2. `nil` phone → returns nil.
3. Empty or non-E.164 → returns `*validate.Error` (verifiable via `errors.As`).
4. Valid E.164 (e.g., `+14155552671`) → returns nil.
5. At least four test cases: valid, invalid, nil, empty.
6. Only `service.go` and `service_test.go` change.
### Verification
go test ./internal/user/... -v -run TestValidatePhone
go vet ./...
golangci-lint run ./internal/user/...
Why This Works
| Element | Purpose |
|---|---|
| Goal | Anchors the agent on what and why, not how |
| Architectural context | Provides knowledge the agent can’t infer from code |
| Relevant files | Eliminates unnecessary exploration and context burn |
| Reference implementation | “Do it like this” is worth 1,000 words of description |
| Constraints + non-goals | Prevents scope creep and unsolicited refactors |
| Edge cases | Surfaces domain knowledge only you have |
| Acceptance criteria | Defines “done” in observable, testable terms |
| Verification commands | Lets the agent self-check before declaring victory |
References
- Anthropic — Effective Context Engineering for AI Agents — Why just-in-time context retrieval and focused instructions outperform pre-loading everything into the prompt.

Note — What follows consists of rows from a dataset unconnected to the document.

/-- SERREF g enters fault: the PLLs of octets 8g to 8g + 7 lose lock, and the feeds and test lanes there hold in
REF_WAIT (R96, R389). -/
def State.refLost (s : State) (g : Nat) : State :=
  let s := s.each (List.range 8) (fun s i => (s.unlock (8 * g + i) F.SER_STAT_PLL_A_LOCK).unlock (8 * g + i) F.SER_STAT_PLL_B_LOCK)
  let s := s.each (List.range 8) (fun s i => s.each (s.testLanes (8 * g + i)) (fun s l => s.setLn l F.LN_STAT_STAGE 0xA))
  s.each (s.feeds.filter (fun e => e.2.lanes.any (fun l => l / 64 == g))) (fun s e =>
    ((s.leaveActive e.1 e.2).laneBits e.2 0 0).putFeed e.1 { e.2 with stage := 0xA, relock := false, record := 2 })

/-- SERREF g leaves fault: the feeds that waited start again, test lanes go on (R389). -/
def State.refBack (s : State) (g : Nat) : State :=
  let s := s.each (List.range 8) (fun s i =>
    let ab := s.plls (8 * g + i)
    let s := s.when (ab.1 != 0) (·.setFld (pSer (8 * g + i)) F.SER_STAT_PLL_A_LOCK 1)
    let s := s.when (ab.2 != 0) (·.setFld (pSer (8 * g + i)) F.SER_STAT_PLL_B_LOCK 1)
    s.each (s.testLanes (8 * g + i)) (fun s l => s.setLn l F.LN_STAT_STAGE 9))
  s.each (s.feeds.filter (fun e => e.2.stage == 0xA && e.2.lanes.any (fun l => l / 64 == g))) (fun s e => s.toDetect e.1 e.2)

/-! ### Bring-up -/

/-- A lane's starting record becomes its trims in force, with fresh offsets (R357, R360); an Ethernet transmitter takes
PRE and POST of its preset record. -/
def State.loadLane (s : State) (k : Nat) (f : Feed) (l : Nat) (offset : Word) : State :=
  let start := s.startRecord f l
  let start := if isEth k then (s.presetTrims l).head?.toList ++ start.drop 1 else start
  ((s.writeTrims l 0 start).setReg (lnTrim l 5) offset).setLane l LaneRt.idle

/-- DETECT_DONE (R361, R371): stage 1 ends; a Wickline feed trains, a port adapts and locks. -/
def State.detectDone (s : State) (k : Nat) (offsets : List Word) : State :=
  let f := s.feed k
  if f.stage = 1 then
    let s := s.each (List.range f.width) (fun s i => s.loadLane k f (f.lane + i) (offsets.getD i 0))
    (s.laneBits f 1 0).putFeed k { f with stage := if isEth k then 3 else 2 }
  else s

/-- DETECT_DONE (R361). -/
def execDetectDone (feed : FeedId) (offsets : List Word) (s : State) : Host.Outcome State Fault Refusal :=
  .next (s.detectDone (feedKey feed) offsets)

/-- A field of a training frame is valid: ID 0xC5 and a correct CHECK (R363). -/
def trainOk (w : Nat) : Bool :=
  bitsOf w 24 8 == 0xC5 && bitsOf w 0 8 == Nat.xor (Nat.xor (bitsOf w 24 8) (bitsOf w 16 8)) (Nat.xor (bitsOf w 8 8) 0x5A)

/-- PRE and POST of a preset (R356). -/
def presetFfe (p : Nat) : Nat × Nat := [(0, 0), (0, 12), (4, 12), (6, 18)].getD p (0, 0)

/-- Set PRE and POST; MAIN follows (R355). -/
def State.setFfe (s : State) (l pre post : Nat) : State :=
  ((s.setLn l F.LN_TXFFE_PRE pre).setLn l F.LN_TXFFE_POST post).setLn l F.LN_TXFFE_MAIN (64 - pre - post)

/-- Answer to a tap request (R355, R363, R364): the tap's new value and its status. -/
def tapStep (req v top other : Nat) : Nat × Nat :=
  if req = 1 then (if v < top ∧ v + other < 32 then (v + 1, 1) else (v, 3))
  else if req = 2 then (if 0 < v then (v - 1, 1) else (v, 2))
  else (v, 0)

/-- A request and the number of consecutive valid frames that have held it. -/
def heldReq (old : Nat × Nat) (req : Nat) : Nat × Nat := if old.1 = req then (req, old.2 + 1) else (req, 1)

/-- R364: the PRE and POST requests of one valid frame. A request acts when it has been held in three frames. -/
def State.tapRequests (s : State) (l : Nat) (qp qo : Nat × Nat) : State :=
  let pre := s.ln l F.LN_TXFFE_PRE
  let post := s.ln l F.LN_TXFFE_POST
  let a := if qp.2 = 3 then tapStep qp.1 pre 16 post else (pre, (s.lane l).preSts)
  let b := if qo.2 = 3 then tapStep qo.1 post 24 a.1 else (post, (s.lane l).postSts)
  let s := s.setFfe l a.1 b.1
  s.setLane l { s.lane l with preSts := if qp.1 = 0 then 0 else a.2, postSts := if qo.1 = 0 then 0 else b.2 }

/-- R364: a responder's handling of a control field. A PRESET_REQ has precedence over tap requests. -/
def State.respond (s : State) (l c : Nat) : State :=
  let r := s.lane l
  let old (i : Nat) : Nat × Nat := r.reqs.getD i (0, 0)
  let p := heldReq (old 0) (bitsOf c 20 3)
  if bit c 22 then
    let s := s.setLane l { r with reqs := [p, (0, 0), (0, 0)], presetDone := r.presetDone || decide (3 ≤ p.2) }
    if p.2 = 3 then s.setFfe l (presetFfe (bitsOf c 20 2)).1 (presetFfe (bitsOf c 20 2)).2 else s
  else
    let qp := heldReq (old 1) (bitsOf c 18 2)
    let qo := heldReq (old 2) (bitsOf c 16 2)
    (s.setLane l { r with reqs := [(0, 0), qp, qo], presetDone := false }).tapRequests l qp qo

/-- The status field that a lane sends (R363). -/
def State.trainStatus (s : State) (l : Nat) : Nat :=
  let r := s.lane l
  let b := r.preSts * 2 ^ 6 + r.postSts * 2 ^ 4 + (s.ln l F.LN_STAT_INDEX % 4) * 4 + (if r.presetDone then 2 else 0)
  0xC5 * 2 ^ 24 + b * 2 ^ 16 + Nat.xor (Nat.xor 0xC5 b) 0x5A

/-! The requester (R364, R365) -/

/-- The tap that is requested is PRE. -/
def Train.onPre (r : Train) : Bool := if r.phase = .replay then r.left.1 != 0 else r.pre
/-- The request is a decrement. -/
def Train.down (r : Train) : Bool :=
  match r.phase with
  | .replay => if r.left.1 ≠ 0 then decide (r.left.1 < 0) else decide (r.left.2 < 0)
  | .undo => !r.dec
  | _ => r.dec
/-- A tap request is under way. -/
def Train.asks (r : Train) : Bool := r.phase == .replay || r.phase == .ask || r.phase == .undo
/-- The status of the requested tap (R363). -/
def Train.sts (r : Train) (status : Nat) : Nat := if r.onPre then bitsOf status 22 2 else bitsOf status 20 2

/-- The loop of R365 over one direction ends: the other direction unless a step was kept, then the other tap. -/
def Train.endDir (r : Train) : Train :=
  if r.dec = false ∧ r.kept = false then { r with phase := .ask, dec := true }
  else if r.pre then { r with phase := .ready }
  else { r with phase := .best, pre := true, dec := false, kept := false }

/-- One step nearer to 0. -/
def shrink (x : Int) : Int := if 0 < x then x - 1 else if x < 0 then x + 1 else 0

/-- After replayed steps, the search begins with POST. -/
def Train.replayed (r : Train) : Train :=
  if r.left = (0, 0) then { r with phase := .best, pre := false, dec := false, kept := false } else { r with phase := .replay }

/-- The answer to a tap request is in and hold has been received. -/
def Train.settled (r : Train) : Train :=
  let q := { r with hold := false, result := 0 }
  match r.phase with
  | .replay =>
    { q with left := if r.left.1 ≠ 0 then (shrink r.left.1, r.left.2) else (r.left.1, shrink r.left.2) }.replayed
  | .ask => if r.result = 1 then { q with phase := .measure } else q.endDir
  | .undo => q.endDir
  | _ => q

/-- One valid frame of a partner in frame lock: its status, and metric() when a measurement has ended (R364, R365).
`steps` are the DPRE and DPOST to replay. -/
def Train.hear (r : Train) (status : Nat) (metric : Option Int) (steps : Int × Int) : Train :=
  match r.phase with
  | .lock => { r with phase := .preset }
  | .preset =>
    if r.hold then { r with hold := false, left := steps }.replayed
    else if bit status 17 then
      (if r.answers = 2 then { r with answers := 0, hold := true } else { r with answers := r.answers + 1 })
    else { r with answers := 0 }
  | .replay | .ask | .undo =>
    if r.hold then (if r.sts status = 0 then r.settled else r)
    else if r.sts status = 0 then { r with answers := 0 }
    else if r.answers = 2 then { r with answers := 0, hold := true, result := r.sts status }
    else { r with answers := r.answers + 1 }
  | .best => match metric with
    | some m => { r with best := m, phase := .ask }
    | none => r
  | .measure => match metric with
    | some m => if r.best + 2000 ≤ m then { r with best := m, kept := true, phase := .ask } else { r with phase := .undo }
    | none => r
  | .ready => r

/-- The control field that a lane sends (R363). -/
def State.trainControl (s : State) (l : Nat) : Nat :=
  let r := (s.lane l).train
  let req := if r.asks && !r.hold then (if r.down then 2 else 1) * (if r.onPre then 4 else 1) else 0
  let b := (if r.phase = .ready then 2 ^ 7 else 0) +
    (if r.phase = .preset ∧ r.hold = false then 2 ^ 6 + s.ln l F.LN_REMOTE_RP_PRESET * 2 ^ 4 else 0) + req
  0xC5 * 2 ^ 24 + b * 2 ^ 16 + Nat.xor (Nat.xor 0xC5 b) 0x5A

/-- Net steps of a tap in LN_REMOTE. -/
def State.remote (s : State) (l : Nat) (pre : Bool) : Int :=
  s.sfld (pSer (l / 8)) (if pre then F.LN_REMOTE_DPRE else F.LN_REMOTE_DPOST) (l % 8)
/-- Set them. -/
def State.setRemote (s : State) (l : Nat) (pre : Bool) (v : Int) : State :=
  s.setS (pSer (l / 8)) (if pre then F.LN_REMOTE_DPRE else F.LN_REMOTE_DPOST) (satS v 6) (l % 8)

/-- The requester hears one valid frame; LN_REMOTE keeps the preset and the net steps (R359, R365). -/
def State.trainHear (s : State) (l control status : Nat) (metric : Option Int) : State :=
  let r := (s.lane l).train
  let r := { r with partner := if bit control 23 then min (r.partner + 1) 16 else 0, seen := r.seen || bit control 23 }
  if (s.lane l).frames < 8 then s.setLane l { s.lane l with train := r }
  else
    let q := r.hear status metric (s.remote l true, s.remote l false)
    let s := s.setLane l { s.lane l with train := q, rxIndex := bitsOf status 18 2 }
    if r.phase = .preset ∧ q.phase ≠ .preset then (s.setRemote l true 0).setRemote l false 0
    else if r.asks && r.hold && r.sts status == 0 && r.result == 1 then
      s.setRemote l r.onPre (s.remote l r.onPre + if r.down then -1 else 1)
    else s

/-- A training frame on a lane in stage 2 (R362 to R365). An invalid one breaks every run of frames. -/
def State.trainingFrame (s : State) (l control status : Nat) (inverted : Bool) (metric : Option Int) : State :=
  match s.laneFeed l with
  | some (k, f) =>
    if f.stage ≠ 2 ∨ isEth k = true then s
    else if trainOk control && trainOk status then
      let n := min ((s.lane l).frames + 1) 16
      let s := (s.setLane l { s.lane l with frames := n }).respond l control
      let s := s.when (decide (8 ≤ n)) (·.setLn l F.LN_STAT_POL_DET (if inverted then 1 else 0))
      let s := s.trainHear l control status metric
      s.emit (.training l (BitVec.ofNat 32 (s.trainControl l)) (BitVec.ofNat 32 (s.trainStatus l)))
    else
      let r := s.lane l
      s.setLane l { r with frames := 0, reqs := [(0, 0), (0, 0), (0, 0)], train := { r.train with answers := 0, partner := 0 } }
  | none => s

/-- TRAINING_FRAME_RX (R364, R365). -/
def execTrainingFrameRx (lane : LaneNo) (control status : Word) (inverted : Bool) (metric : Option Int) (s : State) :
    Host.Outcome State Fault Refusal :=
  .next (s.trainingFrame lane control.toNat status.toNat inverted metric)

/-- A lane's record gathered in stage 2 (R359, R365, R376, R378), with its last eye heights (R391). -/
def State.trained (s : State) (l : Nat) (t : List Word) (eye : Word) : State :=
  let s := s.writeTrims l 1 ((t.drop 1).take 6)
  let s := s.setReg (pSer (l / 8) + F.LN_EYE_EH_L.off + 0x80 * (l % 8)) (eye &&& 0xFFFFFF)
  let s := (s.setLn l F.LN_META_SOURCE 1).setS (pSer (l / 8)) F.LN_META_TEMP (s.octetTemp (l / 8)) (l % 8)
  let act := meanActivity (s.lane l).wins
  (s.setLane l { s.lane l with wins := [] }).markAct l act

/-- R361, R367: both ends are ready on a lane. `codewords` says that codewords arrive in place of training frames. -/
def Train.both (r : Train) (codewords : Bool) : Bool := r.phase == .ready && (r.partner == 16 || (codewords && r.seen))

/-- TRAIN_DONE (R361, R367): stage 2 ends with the trims to which the receiver has adapted (R365). -/
def execTrainDone (feed : FeedId) (trims : List LaneTrim) (eyes : List Word) (codewords : Bool) (s : State) :
    Host.Outcome State Fault Refusal :=
  let k := feedKey feed
  let f := s.feed k
  .next (if f.stage = 2 ∧ isEth k = false ∧ f.lanes.all (fun l => (s.lane l).train.both codewords) = true then
      ((s.each (List.range f.width) (fun s i =>
        s.trained (f.lane + i) (trims.getD i ⟨[]⟩).words (eyes.getD i 0))).putFeed k { f with stage := 3 }).settle
    else s)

- Claude Code Docs — Best Practices — Including verification commands and CLAUDE.md conventions so the agent can self-check its work.
- Claude Directory — Context Engineering for Claude Code — The task trifecta: state the goal, provide constraints, define done.
- Augment Code — Best Practices for Using AI Coding Agents — Pointing agents at reference implementations and reviewing changes after each sub-task.
- JetBrains — Coding Guidelines for Your AI Agents — How missing constraints lead agents to skip pagination, misuse injection patterns, and ignore project conventions.
- Google Cloud — Five Best Practices for AI Coding Assistants — Planning-first workflow and using tests as acceptance criteria for generated code.
- HumanLayer — Writing a Good CLAUDE.md — Why fewer, focused instructions outperform instruction overload, and the ~150–200 instruction ceiling for frontier models.
- Chroma — Context Rot (Hong et al., 2025) — Empirical study across 18 LLMs showing that attention to context degrades non-uniformly as input length grows.